Между тем период упадка захватывает без малого полжизни автора. В иных географических пределах, вне привычной среды и контекста, он не мог пожаловаться на творческую невостребованность; и негромким коммерческим успехом был обязан не только портретам, но и вечным «маркизам». Пусть необходимость эксплуатации прежней поэтики им самим переживалась как проклятье («порядочная пошлость эти мои картины, но все хотят именно их»; «опять условие: XVIII век – так, верно, и умру я в XVIII веке»!) – но характерна природа возникновения спроса на то, что давно, – по мнению критиков, еще во второй половине 1910-х годов («в его последних „ретроспективных мечтаниях“ нет былой магической убедительности и не может быть, так как в теперешней русской жизни уже прошло то болезненное брожение, что давало необходимые соки для их, вместе и живой и призрачной, как ночной фейерверк, как радуга, – красоты» – В. Дмитриев), – утратило актуальность. Одно это обстоятельство побуждает откорректировать грустную схему судьбы художника, новым временем обрекаемого лишь на самоповторы и репрезентацию ушедших смыслов.

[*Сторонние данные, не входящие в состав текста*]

/-- Where the bytes fill the bus, its bit `i` from the top is bit `i % 8` from the top of byte `i / 8`. -/
theorem getMsbD_ofBytes {w i : Nat} {bs : List Byte} (hw : w = 8 * bs.length) (hi : i < w) :
    (ofBytes w bs).getMsbD i = (bs.getD (i / 8) 0).getMsbD (i % 8) := by
  have hbyte : (w - 1 - i) / 8 < bs.length := by omega
  have hdiv : bs.length - 1 - (w - 1 - i) / 8 = i / 8 := by omega
  have hmod : (w - 1 - i) % 8 = 8 - 1 - i % 8 := by omega
  rw [getMsbD_eq_getLsbD_of_lt _ hi, getLsbD_ofBytes (by omega), List.getD_reverse _ hbyte, hdiv, hmod,
    getMsbD_eq_getLsbD_of_lt _ (Nat.mod_lt i (by decide))]

/-- Byte `k` of a register is its bits `8 k` to `8 k + 7` from the top (R14). -/
theorem getMsbD_byteAt {w k j : Nat} (v : BitVec w) (hk : 8 * k + 8 ≤ w) (hj : j < 8) :
    (byteAt v k).getMsbD j = v.getMsbD (8 * k + j) := by
  have hin : w - 8 - 8 * k + 8 - j ≤ w := by omega
  have hpos : w - (w - 8 - 8 * k + 8 - j) = 8 * k + j := by omega
  rw [byteAt, BitVec.getMsbD_extractLsb', hpos, decide_eq_true hj, decide_eq_true hin,
    Bool.true_and, Bool.true_and]

/-! ### Bits packed by their weights -/

/-- The number whose `n` binary digits are `g 0`, `g 1`, and so on, the first at weight `2 ^ (n - 1)`: the sum
of R150 for any number of bits. -/
def packBits (g : Nat → Bool) (n : Nat) : Nat :=
  ((List.range n).map fun j => (g j).toNat * 2 ^ (n - 1 - j)).sum

theorem foldByte_eq_packBits (bit : Nat → Bool) (k : Nat) :
    foldByte bit k = BitVec.ofNat 8 (packBits (fun j => foldBit bit (8 * k + j)) 8) := rfl

/-- The first bit has the greatest weight. -/
theorem packBits_succ (g : Nat → Bool) (n : Nat) :
    packBits g (n + 1) = 2 ^ n * (g 0).toNat + packBits (fun j => g (j + 1)) n := by
  have hweight (j : Nat) : n + 1 - 1 - (j + 1) = n - 1 - j := by omega
  simp only [packBits, List.range_succ_eq_map, List.map_cons, List.map_map, List.sum_cons,
    Function.comp_def, hweight]
  rw [Nat.mul_comm, Nat.add_sub_cancel, Nat.sub_zero]

theorem packBits_lt (g : Nat → Bool) (n : Nat) : packBits g n < 2 ^ n := by
  induction n generalizing g with
  | zero => simp [packBits]
  | succ n ih =>
    have hrest := ih fun j => g (j + 1)
    have hfirst : 2 ^ n * (g 0).toNat ≤ 2 ^ n * 1 := Nat.mul_le_mul_left _ (Bool.toNat_le _)
    rw [packBits_succ, Nat.pow_succ]
    omega

theorem testBit_packBits (g : Nat → Bool) {n i : Nat} (hi : i < n) :
    (packBits g n).testBit (n - 1 - i) = g i := by
  induction n generalizing g i with
  | zero => exact absurd hi (Nat.not_lt_zero i)
  | succ n ih =>
    rw [packBits_succ, Nat.testBit_two_pow_mul_add _ (packBits_lt _ n)]
    cases i with
    | zero => cases g 0 <;> simp
    | succ i =>
      have hbit : n + 1 - 1 - (i + 1) = n - 1 - i := by omega
      rw [hbit, if_pos (by omega)]
      exact ih (fun j => g (j + 1)) (by omega)

/-! ### The bits of the fold -/

theorem getMsbD_foldByte (bit : Nat → Bool) (k : Nat) {j : Nat} (hj : j < 8) :
    (foldByte bit k).getMsbD j = foldBit bit (8 * k + j) := by
  rw [foldByte_eq_packBits, getMsbD_eq_getLsbD_of_lt _ hj, BitVec.getLsbD_ofNat, testBit_packBits _ hj,
    decide_eq_true (show 8 - 1 - j < 8 by omega), Bool.true_and]

/-- Lane `i`: output bit `i` is the exclusive or of the entries `i` and `i + 128` (R153). -/
theorem getMsbD_foldBits (bit : Nat → Bool) {i : Nat} (hi : i < 128) :
    (foldBits bit).getMsbD i = (bit i ^^ bit (i + 128)) := by
  have hbyte : ((List.range 16).map (foldByte bit)).getD (i / 8) 0 = foldByte bit (i / 8) := by
    rw [List.getD_eq_getElem _ _ (by simp; omega), List.getElem_map, List.getElem_range]
  rw [foldBits, getMsbD_ofBytes (by simp) hi, hbyte, getMsbD_foldByte _ _ (Nat.mod_lt i (by decide)),
    Nat.div_add_mod, foldBit]

/-! ### The halves of the file -/

theorem getMsbD_firstHalf (bits : Reg256) {i : Nat} (hi : i < 128) :
    (bits.extractLsb' 128 128).getMsbD i = bitsRead bits i := by
  have hpos : 256 - (128 + 128 - i) = i := by omega
  simp [BitVec.getMsbD_extractLsb', bitsRead, hi, hpos]

theorem getMsbD_secondHalf (bits : Reg256) {i : Nat} (hi : i < 128) :
    (bits.extractLsb' 0 128).getMsbD i = bitsRead bits (i + 128) := by
  have hpos : 256 - (128 - i) = i + 128 := by omega
  have hin : 128 - i ≤ 256 := by omega
  simp [BitVec.getMsbD_extractLsb', bitsRead, hi, hpos, hin]

/-- The fold of a packed file is the exclusive or of its halves. -/
theorem foldBits_bitsRead (bits : Reg256) :
    foldBits (bitsRead bits) = bits.extractLsb' 128 128 ^^^ bits.extractLsb' 0 128 := by
  refine BitVec.eq_of_getMsbD_eq fun i hi => ?_
  rw [getMsbD_foldBits _ hi, BitVec.getMsbD_xor, getMsbD_firstHalf _ hi, getMsbD_secondHalf _ hi]

theorem foldBits_append (a b : Out128) : foldBits (bitsRead (a ++ b : BitVec 256)) = a ^^^ b := by
  have hfirst : (a ++ b).extractLsb' 128 128 = a := BitVec.extractLsb'_append_eq_left
  have hsecond : (a ++ b).extractLsb' 0 128 = b := BitVec.extractLsb'_append_eq_right
  rw [foldBits_bitsRead, hfirst, hsecond]

/-- Byte `k` of the fold is the exclusive or of bytes `k` and `k + 16` of the packed file. -/
theorem byteAt_foldBits (bits : Reg256) {k : Nat} (hk : k < 16) :
    byteAt (foldBits (bitsRead bits)) k = byteAt bits k ^^^ byteAt bits (k + 16) := by
  refine BitVec.eq_of_getMsbD_eq fun j hj => ?_
  have hlane : 8 * k + j + 128 = 8 * (k + 16) + j := by omega
  rw [BitVec.getMsbD_xor, getMsbD_byteAt _ (by omega) hj, getMsbD_byteAt _ (by omega) hj,
    getMsbD_byteAt _ (by omega) hj, getMsbD_foldBits _ (by omega), hlane, bitsRead, bitsRead]

theorem foldBits_xor (x y : Reg256) :
    foldBits (bitsRead (x ^^^ y)) = foldBits (bitsRead x) ^^^ foldBits (bitsRead y) := by
  rw [foldBits_bitsRead, foldBits_bitsRead, foldBits_bitsRead, BitVec.extractLsb'_xor,
    BitVec.extractLsb'_xor]
  ac_rfl

/-- The one second half that gives a wanted output with a given first half. -/
theorem foldBits_append_eq_iff (out a b : Out128) :
    foldBits (bitsRead (a ++ b : BitVec 256)) = out ↔ b = a ^^^ out := by
  rw [foldBits_append]
  constructor <;> rintro rfl <;> rw [← BitVec.xor_assoc, BitVec.xor_self, BitVec.zero_xor]

end Sys2Proof.Machine

/-- Settles O42: bit `7 - i % 8` of a byte is bit `i % 8` from its top, which is lane `i`. -/
theorem foldPacksMostSignificantFirst : Obligations.FoldPacksMostSignificantFirst := by
  intro bit i hi
  have hj : i % 8 < 8 := Nat.mod_lt i (by decide)
  have hlane := getMsbD_foldBits bit hi
  have hbyte : (byteAt (foldBits bit) (i / 8)).getMsbD (i % 8) = (foldBits bit).getMsbD i := by
    rw [getMsbD_byteAt _ (by omega) hj, Nat.div_add_mod]
  exact ⟨(getMsbD_eq_getLsbD_of_lt _ hj).symm.trans (hbyte.trans hlane),
    (getMsbD_eq_getLsbD_of_lt _ hi).symm.trans hlane⟩

/-- Settles O43: the halves, the bytes and the lanes of the fold are its bits read MSB first. -/
theorem foldIsExclusiveOrOfHalves : Obligations.FoldIsExclusiveOrOfHalves := fun bits =>
  ⟨foldBits_bitsRead bits, fun _ hk => byteAt_foldBits bits hk, fun _ hi => getMsbD_foldBits _ hi⟩

/-- Settles O44: the fold is the exclusive or of its halves, and has the laws of `^^^`. -/
theorem foldObeysItsLaws : Obligations.FoldObeysItsLaws := by
  refine ⟨foldBits_xor, fun a b => ?_, fun a => ?_, fun a => ?_, fun out a => ?_, by decide⟩
  · rw [foldBits_append, foldBits_append, BitVec.xor_comm]
  · exact (foldBits_append a a).trans BitVec.xor_self
  · rw [foldBits_append_eq_iff, BitVec.xor_allOnes]
  · exact ⟨a ^^^ out, (foldBits_append_eq_iff out a _).2 rfl,
      fun b hb => (foldBits_append_eq_iff out a b).1 hb⟩
end

section
/-! What a command word does in an idle phase, at both levels: INIT, and the idle micro-steps
(45_stream_generator_fsm.md R162, R175 to R177). -/

open Sys2Proof Sys2Proof.Machine Sys2Proof.Safety

namespace Sys2Proof.Machine

/-! ### The answer to an accepted word -/

/-- An accepted word that is refused: only the two ports change (R190). -/
theorem accepted_raise_eq (s : State) (e : Status) :
    s.accepted.raise e = { s with cmd := none, resp := some ⟨e, 0⟩ } := rfl

theorem initStatus_accepted (s : State) (cfg : BitVec 6) (len : BitVec 8) (seed : Reg256) :
    initStatus s.accepted cfg len seed = initStatus s cfg len seed := rfl

theorem accepted_construct_of_ne_ok {s : State} {cfg : BitVec 6} {len : BitVec 8} {seed : Reg256}
    (h : initStatus s cfg len seed ≠ .ok) :
    s.accepted.construct cfg len seed =
      { s with cmd := none, resp := some ⟨initStatus s cfg len seed, 0⟩ } := by
  rw [construct_eq, initStatus_accepted, if_neg h, accepted_raise_eq]

/-- The four writes of a successful INIT, with its response (R162). -/
theorem accepted_construct_of_ok {s : State} {cfg : BitVec 6} {len : BitVec 8} {seed : Reg256}
    (h : initStatus s cfg len seed = .ok) :
    s.accepted.construct cfg len seed =
      { s with
        seed := seed, stateReg := sha256 (bytesOf seed), counter := 0, phase := .ready
        cmd := none, resp := some ⟨.ok, 0⟩ } := by
  rw [construct_eq, initStatus_accepted, if_pos h]
  rfl

/-! ### The status of an INIT, cause by cause -/

theorem initStatus_of_registry_le {s : State} {cfg : BitVec 6} (len : BitVec 8) (seed : Reg256)
    (h : s.registry.length ≤ cfg.toNat) : initStatus s cfg len seed = .eIllegalCmd := by
  simp [initStatus, h]

theorem initStatus_of_seedLen_ne {s : State} {cfg : BitVec 6} {len : BitVec 8} (seed : Reg256)
    {e : Config.RegistryEntry} (he : s.registry[cfg.toNat]? = some e) (hlen : len ≠ e.seedLen) :
    initStatus s cfg len seed = .eSeedLength := by
  simp [initStatus, he, hlen]

theorem initStatus_of_checksum_ne {s : State} {cfg : BitVec 6} {len : BitVec 8} {seed : Reg256}
    {e : Config.RegistryEntry} (he : s.registry[cfg.toNat]? = some e) (hlen : len = e.seedLen)
    (hsum : sha256 (bytesOf seed) ≠ e.checksum) : initStatus s cfg len seed = .eChecksum := by
  simp [initStatus, he, hlen, hsum]

/-! ### INIT in each idle phase -/

theorem exec_init_of_ready_port {s : State} (cfg : BitVec 6) (len : BitVec 8) (seed : Reg256)
    (h : cmdReady s = true) :
    exec (.init cfg len seed) s = .next (s.accepted.initCommand cfg len seed) := if_pos h

theorem initCommand_of_fault {s : State} (cfg : BitVec 6) (len : BitVec 8) (seed : Reg256)
    (h : s.phase = .fault) : s.initCommand cfg len seed = s.raise .eFaulted := if_pos h

theorem initCommand_of_ready {s : State} (cfg : BitVec 6) (len : BitVec 8) (seed : Reg256)
    (h : s.phase = .ready) : s.initCommand cfg len seed = s.raise .eAlreadyInit := by
  simp [State.initCommand, h]

theorem initCommand_of_uninit {s : State} (cfg : BitVec 6) (len : BitVec 8) (seed : Reg256)
    (h : s.phase = .uninit) : s.initCommand cfg len seed = s.construct cfg len seed := by
  simp [State.initCommand, h]

theorem exec_init_of_uninit {s : State} (cfg : BitVec 6) (len : BitVec 8) (seed : Reg256)
    (hport : cmdReady s = true) (hphase : s.phase = .uninit) :
    exec (.init cfg len seed) s = .next (s.accepted.construct cfg len seed) := by
  rw [exec_init_of_ready_port cfg len seed hport, initCommand_of_uninit cfg len seed (s := s.accepted) hphase]

/-- An INIT that fails in `UNINIT` reports the status found and writes nothing else. -/
theorem exec_init_of_ne_ok {s : State} {cfg : BitVec 6} {len : BitVec 8} {seed : Reg256} {e : Status}
    (hport : cmdReady s = true) (hphase : s.phase = .uninit) (hstatus : initStatus s cfg len seed = e)
    (hfail : e ≠ .ok) :
    exec (.init cfg len seed) s = .next { s with cmd := none, resp := some ⟨e, 0⟩ } := by
  subst hstatus
  rw [exec_init_of_uninit cfg len seed hport hphase, accepted_construct_of_ne_ok hfail]

theorem exec_init_of_ok {s : State} {cfg : BitVec 6} {len : BitVec 8} {seed : Reg256}
    (hport : cmdReady s = true) (hphase : s.phase = .uninit) (hstatus : initStatus s cfg len seed = .ok) :
    exec (.init cfg len seed) s = .next
      { s with
        seed := seed, stateReg := sha256 (bytesOf seed), counter := 0, phase := .ready
        cmd := none, resp := some ⟨.ok, 0⟩ } := by
  rw [exec_init_of_uninit cfg len seed hport hphase, accepted_construct_of_ok hstatus]

/-- The digest of the reference seed (R125), which is registry entry 0's checksum. -/
theorem sha256_referenceSeed :
    sha256 (bytesOf (0x0000000000000000a8f4979b77e3f93fa8f4979b77e3f93fa8f4979b77e3f93f : Reg256)) =
      0x096412ca0482ab0f519bc0e4ded667475c45495047653a21aa11e2c7c578fa6f := by
  decide +kernel

/-! ### The idle micro-steps on an accepted word -/

theorem reservedOp_iff (w : CmdWord) : reservedOp w = true ↔ opField w = 0b00 ∨ opField w = 0b11 := by
  simp [reservedOp]

theorem exec_idleUninit_of_offered {s : State} {w : CmdWord} (h : offered s = some w) :
    exec .idleUninit s = .next (s.accepted.uninitDispatch w) := by
  simp [exec, execIdleUninit, h]

theorem exec_idleReady_of_offered {s : State} {w : CmdWord} (h : offered s = some w) :
    exec .idleReady s = .next (s.accepted.readyDispatch w) := by
  simp [exec, execIdleReady, h]

theorem exec_idleFault_of_offered {s : State} {w : CmdWord} (h : offered s = some w) :
    exec .idleFault s = .next (s.accepted.faultDispatch w) := by
  simp [exec, execIdleFault, h]

theorem uninitDispatch_of_reserved (s : State) {w : CmdWord} (h : opField w = 0b00 ∨ opField w = 0b11) :
    s.uninitDispatch w = s.raise .eIllegalCmd := if_pos ((reservedOp_iff w).2 h)

theorem uninitDispatch_of_next (s : State) {w : CmdWord} (h : opField w = 0b10) :
    s.uninitDispatch w = s.raise .eNotReady := by
  simp [State.uninitDispatch, reservedOp, h]

theorem uninitDispatch_of_init (s : State) {w : CmdWord} (h : opField w = 0b01) :
    s.uninitDispatch w = s.construct (cfgField w) (lenField w) (seedField w) := by
  simp [State.uninitDispatch, reservedOp, h]

theorem readyDispatch_of_reserved (s : State) {w : CmdWord} (h : opField w = 0b00 ∨ opField w = 0b11) :
    s.readyDispatch w = s.raise .eIllegalCmd := if_pos ((reservedOp_iff w).2 h)

theorem readyDispatch_of_init (s : State) {w : CmdWord} (h : opField w = 0b01) :
    s.readyDispatch w = s.raise .eAlreadyInit := by
  simp [State.readyDispatch, reservedOp, h]

theorem readyDispatch_of_next (s : State) {w : CmdWord} (h : opField w = 0b10) :
    s.readyDispatch w = { s with n := 0, phase := .ratchet } := by
  simp [State.readyDispatch, reservedOp, h]

/-- In `FAULT` every word is refused; its `op` decides the status alone (R177). -/
theorem faultDispatch_eq (s : State) (w : CmdWord) :
    s.faultDispatch w = s.raise (if opField w = 0b00 ∨ opField w = 0b11 then .eIllegalCmd else .eFaulted) := by
  rw [apply_ite s.raise]
  simp only [State.faultDispatch, reservedOp_iff]

end Sys2Proof.Machine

Откорректировать сначала с общих позиций – например, разобравшись с тем, как стиль модерн в целом латентно содержит и при необходимости легко развивает свои салонные интенции; как отзываются его формальные признаки в европейском «Ар Деко» 1920—1930-х годов. Но здесь же возникает личный момент: сосредоточенность на форме – правильнее сказать, на поверхности, глянцево-непроницаемой и иллюзорно проработанной, столь характерная для «Ар Деко», никогда не была Сомову чужда; этот культ поверхности выглядел для него как культ изобразительного мастерства (с непременными сетованиями на недостаточность школы) и как возможность спрятаться за безусловность мастерства от разного рода романтических – «глубинных» – самооткровений. Можно вспомнить, что уже внутри «Мира искусства», представлявшего собой во многом сообщество дилетантов, он выделялся академической выучкой; потребность брать уроки сохранилась до конца жизни. Болезненно сомневающийся в собственных возможностях («не могу привыкнуть работать без отчаяния и с верой в свои силы»; «я совершенно не понимаю техники масляной живописи»; «не графическая у меня рука – нет легкости и отчеканенности») и столь же болезненно – в надежде на волшебное преображение – длящий процесс изготовления картины («конопатил лица героев до усталости глаз»), Сомов словно бы рассчитывал трудом достичь обретения некоего закона, позволяющего уйти от субъективности, – чтобы не было приступов отчаяния («мне отвратительно мое дилетантство») и потребности уничтожать свои работы (такого рода «казни» осуществлялись им в 1900—1910-х годах периодически – порой выбрасывалось до ста – ста пятидесяти вещей разом). Кстати, он разделял свои вещи на «серьезные» и «продажные» – практика, невозможная для художника романтического склада, но вполне естественная для того, кто сделал ставку на неизменность твердого ремесла и навыка. И уже в подобной позиции есть некий вызов времени – самой идее времени; вызов быстротечной жизни, чреватой переменами, потерями и разрушением ориентиров.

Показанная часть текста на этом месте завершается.